Pusha has always seemed embarrassed about those pop records, but they served a function. Lord Willin’ went gold and neared platinum status. A few months after its release, Clipse appeared on “Like I Love You,” Justin Timberlake’s first solo single. But the post-Lord Willin’ Clipse record that’s stuck around the most isn’t “Like I Love You.” It’s the perfectly chilling “What Happened To That Boy,” which might be my favorite rap record of the entire ’00s. That has very little to do with Birdman, the guy who technically released the song. It has everything to do with the spaced-out, experimental Neptunes beat and the absolute feast of cold Clipse punchlines: “Quit ya yappin’ ‘fore I get to clappin’ and have your body parts mix and matchin’, fella.” Absolute fucking masterpiece. Hang it in a museum.
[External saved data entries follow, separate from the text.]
-- ==== Sys2Proof/Machine/Pinsetter.lean ====
section
/-! DEFINITION. The Pinsetter Controller (03_pinsetter_control.md): machine states, steps and recipes, completions, the pit
gate, the deck check's answer and the cycle end. -/
namespace Sys2Proof.Machine

/-! ### What the end of a run drops (R41) -/

/-- A PDU with its run dropped: a PROVISIONAL record goes with it (R41, log 14). -/
def Pdu.dropped (p : Pdu) : Pdu :=
  { p with
    run := .idle, binding := none, foulOpen := false, foulFlag := false, lastSet := none
    record := match p.record with
      | some b => if b.state = .provisional then none else some b
      | none => none
    pinTimer := none, scanTimer := none, windowTimer := none, graceTimer := none, cycleTimer := none }

/-- The run need of a lane is dropped by its owner (R2, R41). -/
def State.dropRunNeed (s : State) (l : Lane) : State := s.modSensing l fun x => { x with needs := { x.needs with run := false } }

/-- A waiting check need is withdrawn (R16). -/
def State.withdrawCheck (s : State) (l : Lane) : State :=
  s.modSensing l fun x => { x with needs := { x.needs with check := none } }

/-- The lane leaves CONTINUOUS: its timer stops and a waiting continuous need is dropped (R19). -/
def State.endContinuous (s : State) (l : Lane) : State :=
  s.modSensing l fun x => { x with runMode := .normal, contTimer := none, needs := { x.needs with cont := false } }

/-- A PDU holds a test binding (R44). -/
def Pdu.testing (p : Pdu) : Bool :=
  match p.binding with
  | some b => b.test
  | none => false

/-- A machine leaves SERVICE: CONTINUOUS ends (R19), the injection buffer is emptied (R21), and a test run is dropped (R44). -/
def State.leaveService (s : State) (l : Lane) : State :=
  let s := (s.endContinuous l).modSensing l fun x => { x with injection := none }
  if (s.pdu.get l).testing then (s.dropRunNeed l).modPdu l Pdu.dropped else s

/-! ### Machine states (R48) -/

/-- A pinsetter in a new state: a timer that the new state does not allow stops (R48). -/
def Pinsetter.enter (p : Pinsetter) (state : MachineState) (cause : Option FaultCause) : Pinsetter :=
  { p with
    state := state, cause := cause
    startTimer := if state = .starting then p.startTimer else none
    stepTimer := if state = .cycling || state = .service then p.stepTimer else none }

/-- An OPENING session becomes OPEN when its machine enters READY (R147). -/
def State.opens (s : State) (l : Lane) : State :=
  if (s.psc.get l).state = .ready && (s.sessions.get l).state = .opening then (s.enterSession l .opened none).pauseEval l else s

/-- What other blocks do at a change of machine state: the notice and the mark (R48, R169), what leaving SERVICE ends, the
session's OPEN (R147), the pause (R148) and the banner (R171). -/
def State.machineChanged (s : State) (l : Lane) (before : MachineState) (classes : Option (List PointClass)) : State :=
  let p := s.psc.get l
  let recipe := p.recipe.map fun r => (r.kind, r.origin)
  let s := (s.broadcast (.machineState (s.laneNumber l) p.state p.cause recipe classes)).markFeed l true false
  let s := if before = .service then s.leaveService l else s
  ((s.opens l).pauseEval l).bannerEval l

/-- The machine of a lane enters a state; `classes` are those a second mismatch carries (R60). -/
def State.setMachine (s : State) (l : Lane) (state : MachineState) (cause : Option FaultCause := none)
    (classes : Option (List PointClass) := none) : State :=
  let before := (s.psc.get l).state
  let t := s.modPsc l fun p => p.enter state cause
  if before = state then t else t.machineChanged l before classes

/-- The machine leaves STANDBY for STARTING; in any other state nothing happens (R49). -/
def State.startMachine (s : State) (l : Lane) : State :=
  if (s.psc.get l).state = .standby then
    (s.modPsc l fun p => { p with startTimer := some (seconds s.settings.startTime) }).setMachine l .starting
  else s

/-- The machine takes its standby condition: from READY, and from STARTING (R50). -/
def State.machineStandby (s : State) (l : Lane) : State :=
  let m := (s.psc.get l).state
  if s.machineIdles l && (m = .ready || m = .starting) then s.setMachine l .standby else s

def State.machinesStandby (s : State) : State := (s.machineStandby .left).machineStandby .right

/-! ### Steps (R51, R53, R57 to R59) -/

/-- The pit hold of a lane, as the PSC holds it and as the BRC records it (R59, R80). -/
def State.setHold (s : State) (l : Lane) (on : Bool) : State :=
  (s.modPsc l fun p => { p with pitHold := on }).modReturn fun r => { r with holds := r.holds.set l on }

/-- A step issued on the command line (R51). -/
def State.issue (s : State) (l : Lane) (k : StepKind) : State :=
  s.modPsc l fun p =>
    { p with step := some k, redo := 0, stepTimer := some (seconds (stepTime s.settings.stepTimeouts k)) }

/-- The lane's pit is full, so that a SWEEP waits (R57). -/
def State.pitFull (s : State) (l : Lane) : Bool := 2 ≤ (s.ret.pits.get l).length

/-- A SWEEP is held: no step executes, and the hold turns on (R57). -/
def State.holdSweep (s : State) (l : Lane) : State :=
  let t := (s.modPsc l fun p => { p with step := none, stepTimer := none }).setHold l true
  if (t.psc.get l).state = .cycling then t.setMachine l .heldPit else t

/-- The step at the head of the queue leaves it and is issued; the remainder joins the queue (R53, R58). -/
def State.issueHead (s : State) (l : Lane) (k : StepKind) (rest : List StepKind) : State :=
  let t := s.modPsc l fun p => { p with queue := rest ++ p.remainder.toList, remainder := none }
  let t := (t.issue l k).setHold l false
  if (t.psc.get l).state = .heldPit then t.setMachine l .cycling else t

/-- The next step of the recipe in hand, subject to the pit gate (R53, R57). -/
def State.nextStep (s : State) (l : Lane) : State :=
  match (s.psc.get l).queue with
  | [] => s
  | k :: rest => if k = .sweep && s.pitFull l then s.holdSweep l else s.issueHead l k rest

/-- A held SWEEP is issued once the pit has room (R58). -/
def State.releaseHold (s : State) (l : Lane) : State :=
  if (s.psc.get l).pitHold && !s.pitFull l then s.nextStep l else s

/-- The steps of a recipe laid out, and the first issued (R51): every recipe begins with GUARD_DOWN, so the pit gate never
meets its first step. -/
def State.layOut (s : State) (l : Lane) (kind : RecipeKind) : State :=
  let steps := recipeSteps kind
  let t := s.modPsc l fun p => { p with queue := (steps.drop 1).take 3, remainder := steps[4]? }
  match steps with
  | k :: _ => t.issue l k
  | [] => t

/-- The PSC takes a recipe (R51). -/
def State.takeRecipe (s : State) (l : Lane) (r : Recipe) : State :=
  (s.modPsc l fun p => { p with recipe := some r, attempts := 0 }).layOut l r.kind

/-- A recipe taken into play: the machine enters CYCLING (R51, R52). -/
def State.cycle (s : State) (l : Lane) (r : Recipe) : State := (s.takeRecipe l r).setMachine l .cycling

def closingRack : Recipe := { kind := .full, target := fullDeck, origin := .close }

/-! ### The deck check and the cycle end (R60, R61) -/

/-- The deck of a lane's PDU is written. -/
def State.writeDeck (s : State) (l : Lane) (d : Deck) : State := s.modPdu l fun p => { p with deck := d }

/-- A cycle end (R61). -/
def State.cycleEnd (s : State) (l : Lane) : State :=
  let p := s.psc.get l
  let s := match p.recipe with
    | some r => s.writeDeck l r.target
    | none => s
  let full := match p.recipe with
    | some r => r.kind = .full
    | none => true
  let s := s.modPsc l fun p => { p with recipe := none, attempts := 0, closingOwed := false }
  if p.closingOwed && !full then s.cycle l closingRack
  else if s.machineIdles l then s.setMachine l .standby
  else s.setMachine l .ready

/-- An AS_RECORDED resume whose check does not match (R69). Pins-up becomes UNKNOWN with the count it had (log 39), and
a closing rack owed stays owed (log 51). -/
def State.resumeFails (s : State) (l : Lane) (classes : List PointClass) : State :=
  let s := s.modPsc l fun p => { p with recipe := none }
  let s := (s.modPdu l fun p => { p with deck := p.deck.forget }).setMachine l .service
  s.tell .service (.resumeMismatch classes)

/-- A second mismatch (R60). -/
def State.deckFault (s : State) (l : Lane) (classes : List PointClass) : State :=
  (s.modPsc l fun p => { p with recipe := none, closingOwed := false }).setMachine l .fault (some .deckMismatch) (some classes)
Lord Willin’ should’ve been the beginning of a long and rewarding career, and that’s ultimately what it was. In the album’s immediate wake, though, Clipse found themselves buried in shifting record-label sands, trying to make a record for a label that wasn’t remotely interested in that kind of laser-eyed street rap. The world caught up eventually, but we’ve still never gotten another record quite like Lord Willin’. With their debut album, Clipse put on a sheer rap clinic, outshining every one of their contemporaries from the South and New York — maybe even Philadelphia, too. (We’ll never know what might’ve happened if State Property had a whole album’s worth of Neptunes beats.) People like to joke about Pusha T still making drug-dealer music two decades later, but I can’t blame him. He’s the best at it. And if you’d made Lord Willin’, why would you ever want to make anything else?